What you should do >> Could you find every line in the entries below that holds the word "classReq" and copy it?
(Data extracts Opens)
-- ==== Sys2Proof/Certificates/Slice0/Obligations.lean ====
section
/-!
DEFINITION. The statements for the provers. A completion says that exec answers a next state, what that state is, and what it leaves
unchanged.
-/

open Sys2Proof Sys2Proof.Machine

/-! ## Encodings -/

/-- Words written out from the spec's encodings, one or more of each family (30_encoding R101-R121; 95 section 0). -/
def Obligations.HandWrittenWordsDecode : Prop :=
  decode ⟨.op, [0x01, 0x81, 0x02, 0x40, 0x00, 0x02, 0x00]⟩ = .ok (.epOpen ⟨true, 1⟩ .bulk 64 .botIn)
  ∧ decode ⟨.op, [0x10, 0x06, 0, 0, 0, 0, 0, 0, 0, 0, 0, 0, 0, 0, 0x12, 0x00]⟩ = .ok (.ctlSend .deviceDesc 18)
  ∧ decode ⟨.op, [0x22, 0x05, 0x01, 0xAA, 0xBB]⟩ = .ok (.hostOut 5 ⟨false, 1⟩ [0xAA, 0xBB])
  ∧ decode ⟨.op, [0x31, 0xF1]⟩ = .ok (.evCtr ⟨true, 1⟩)
  ∧ decode ⟨.op, [0x00]⟩ = .ok .rstPowerOn
  ∧ decode ⟨.setup, [0x00, 0x05, 0x34, 0x12, 0x78, 0x56, 0xBC, 0x9A]⟩ = .ok (.setAddress false 0x1234 0x5678 0x9ABC)
  ∧ decode ⟨.setup, [0x80, 0x06, 0x01, 0x03, 0x09, 0x04, 0xFF, 0x00]⟩ = .ok (.getDescriptorString true 1 0x0409 255)
  ∧ decode ⟨.setup, [0x42, 0x01, 0, 0, 0x81, 0, 0, 0]⟩ = .ok (.endpointClassVendorReserved false 2 1 0 0x81 0)
  ∧ decode ⟨.classReq, [0x21, 0xFF, 0, 0, 0, 0, 0, 0]⟩ = .ok (.bulkOnlyMassStorageReset 0 0)
  ∧ decode ⟨.cbw, [0x55, 0x53, 0x42, 0x43, 0x0D, 0x0C, 0x0B, 0x0A, 0x00, 0x04, 0x00, 0x00, 0x80, 0x00, 0x0A]
      ++ [0x28, 0, 0, 0, 0, 0x0A, 0, 0, 2, 0, 0, 0, 0, 0, 0, 0]⟩
    = .ok (.cbw 0x0A0B0C0D 1024 0x80 10 #v[0x28, 0, 0, 0, 0, 0x0A, 0, 0, 2, 0, 0, 0, 0, 0, 0, 0])
  ∧ decode ⟨.cdb, [0x2A, 0, 0x12, 0x34, 0x56, 0x78, 0, 0x9A, 0xBC, 0, 0, 0, 0, 0, 0, 0]⟩ = .ok (.write10 0x12345678 0x9ABC)
  ∧ decode ⟨.cdb, [0x1D, 0, 0, 0, 0, 0, 0, 0, 0, 0, 0, 0, 0, 0, 0, 0]⟩ = .ok (.cdbUnsupported 0x1D)

/-- The decoder reads back every well-formed instruction from its encoding. -/
def Obligations.DecodeOfEncode : Prop := ∀ i : Instr, i.wf = true → decode (encode i) = .ok i

/-- Decoding a request, a class request or a received CBW is total, gives a well-formed instruction and loses no bit of it: encoding
gives the same bytes (30_encoding R101, R110, R116). -/
def Obligations.RequestDecodingKeepsEveryBit : Prop :=
  (∀ b : Vector Byte 8, (decodeRequest b).wf = true ∧ encode (decodeRequest b) = ⟨.setup, b.toList⟩)
  ∧ (∀ b : Vector Byte 8, (decodeClassReq b).wf = true ∧ encode (decodeClassReq b) = ⟨.classReq, b.toList⟩)
  ∧ (∀ bs : List Byte, (decodeCbw bs).wf = true ∧ encode (decodeCbw bs) = ⟨.cbw, bs⟩)

/-! ## The step -/

/-- Under a well-formed configuration a step takes the next word off the schedule and runs exactly the instruction it decodes to. Of the
words that are no instruction, a control request that has not eight bytes is rejected (41 R203), a call of the peripheral interface is
made (40 R177; that the schedule can hold one is assumption log 32), and the others are refused: the block handles no such format
(30_encoding R100). A configuration that is not well-formed refuses every step (00_scope R11); that one outside the value column of R6
is not well-formed is assumption log 28. -/
def Obligations.StepRunsDecodedInstruction : Prop :=
  (∀ (s : State) (w : OpWord) (rest : List OpWord) (i : Instr),
    configWf s.cfg = true → s.script = w :: rest → decode w = .ok i → step s = exec i { s with script := rest })
  ∧ (∀ (s : State) (w : OpWord) (rest : List OpWord),
    configWf s.cfg = true → s.script = w :: rest → w.fmt = .setup ∨ w.fmt = .classReq → w.bytes.length ≠ 8 → ControlOpen s →
    ∃ t, step s = .next t ∧ Rejected s.ctl { s with script := rest } t)
  ∧ (∀ (s : State) (rest : List OpWord), configWf s.cfg = true → s.fault = none →
    (s.script = ⟨.periph, [0x00]⟩ :: rest →
      ∃ t, step s = .next t ∧ (∀ a, t.hw a = ⟨.disabled, false, 0, false, false, false⟩)
        ∧ t = { s with script := rest, hws := t.hws, periph := ⟨s.periph.started, 0, false, false, false⟩ })
    ∧ (s.script = ⟨.periph, [0x01]⟩ :: rest → step s = .next { s with script := rest, periph := { s.periph with started := true } })
    ∧ (s.script = ⟨.periph, [0x02]⟩ :: rest → step s = .next { s with script := rest, periph := { s.periph with started := false } }))
  ∧ (∀ (s : State) (w : OpWord) (rest : List OpWord) (e : DecodeError),
    configWf s.cfg = true → s.script = w :: rest → decode w = .error e →
    w.fmt = .op ∨ w.fmt = .cdb ∨ (w.fmt = .periph ∧ w.bytes ∉ [[0x00], [0x01], [0x02]]) → step s = .refused (.undecodable e))
  ∧ (∀ s : State, configWf s.cfg = false → step s = .refused .configRefused)

/-- With an empty schedule the handler services a pending event (60_exceptions R335): the bus reset if one is pending, else some
pending event; with none pending nothing changes. -/
def Obligations.HandlerServicesPending : Prop :=
  ∀ s : State, configWf s.cfg = true → s.script = [] →
    (s.periph.pendReset = true → step s = exec .evReset s)
    ∧ (s.periph.pendReset = false → (∃ i, EventPending i s) →
        ∃ i t, EventPending i s ∧ (t = s ∨ t = { s with draws := s.draws + 1 }) ∧ step s = exec i t)
    ∧ ((∀ i, ¬ EventPending i s) → s.fault = none → step s = .next s)

/-- Once the sticky fault is set no agent has a step: every instruction stops with that fault, RST_POWER_ON included
(60_exceptions R330; the power-on's case is assumption log 8). -/
def Obligations.FaultedMachineHasNoStep : Prop :=
  ∀ (i : Instr) (s : State) (r : FaultReason), s.fault = some r → exec i s = .fault (.stopped r)

/-! ## The allocator and the endpoint operations (40_endpoint_engine R150-R162) -/

/-- PMA_ALLOC (R151): the region at `pma_next` is returned and nothing else changes; an allocation past PMA_SIZE faults and hands
out nothing. -/
def Obligations.PmaAllocCompletes : Prop :=
  ∀ (s : State) (size : Nat), s.fault = none →
    (s.pmaNext + size ≤ s.cfg.pmaSize →
      exec (.pmaAlloc size) s = .next { s with pmaNext := s.pmaNext + size, ret := .offset s.pmaNext })
    ∧ (s.cfg.pmaSize < s.pmaNext + size → exec (.pmaAlloc size) s = .next { s with fault := some .pmaOverflow })

/-- EP_OPEN (R152): the record and the status of the endpoint, its region or regions from `pma_next` on. -/
def Obligations.EpOpenCompletes : Prop :=
  ∀ (s : State) (ep : EpAddr) (ty : EpType) (mps : BitVec 16) (cb : CallbackId),
    s.fault = none → ep.num.toNat < s.cfg.nEp → 1 ≤ mps.toNat → mps.toNat ≤ 1023 →
    s.pmaNext + (if ep ∈ s.cfg.dbuf then 2 * mps.toNat else mps.toNat) ≤ s.cfg.pmaSize →
    ∃ t, exec (.epOpen ep ty mps cb) s = .next t ∧ t.fault = none
      ∧ t.ep ep = { s.ep ep with
          isOpen := true, type := ty, mps := mps.toNat, callback := some cb, stalled := false, active := false,
          remaining := 0, transferred := 0, inflight := 0, dbuf := decide (ep ∈ s.cfg.dbuf), off0 := s.pmaNext,
          off1 := if ep ∈ s.cfg.dbuf then s.pmaNext + mps.toNat else (s.ep ep).off1 }
      ∧ t.hw ep = ⟨if ep.isIn = false then .valid else if ty = .isochronous then .disabled else .nak,
          false, 0, false, false, false⟩
      ∧ t.pmaNext = s.pmaNext + (if ep ∈ s.cfg.dbuf then 2 * mps.toNat else mps.toNat)
      ∧ t = { s with eps := t.eps, hws := t.hws, pmaNext := t.pmaNext }
      ∧ OtherEpsKept [ep] s t ∧ BytesKept s t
(Data extracts Closes)
Written reply >>
  ∧ decode ⟨.classReq, [0x21, 0xFF, 0, 0, 0, 0, 0, 0]⟩ = .ok (.bulkOnlyMassStorageReset 0 0)
  ∧ (∀ b : Vector Byte 8, (decodeClassReq b).wf = true ∧ encode (decodeClassReq b) = ⟨.classReq, b.toList⟩)
    configWf s.cfg = true → s.script = w :: rest → w.fmt = .setup ∨ w.fmt = .classReq → w.bytes.length ≠ 8 → ControlOpen s →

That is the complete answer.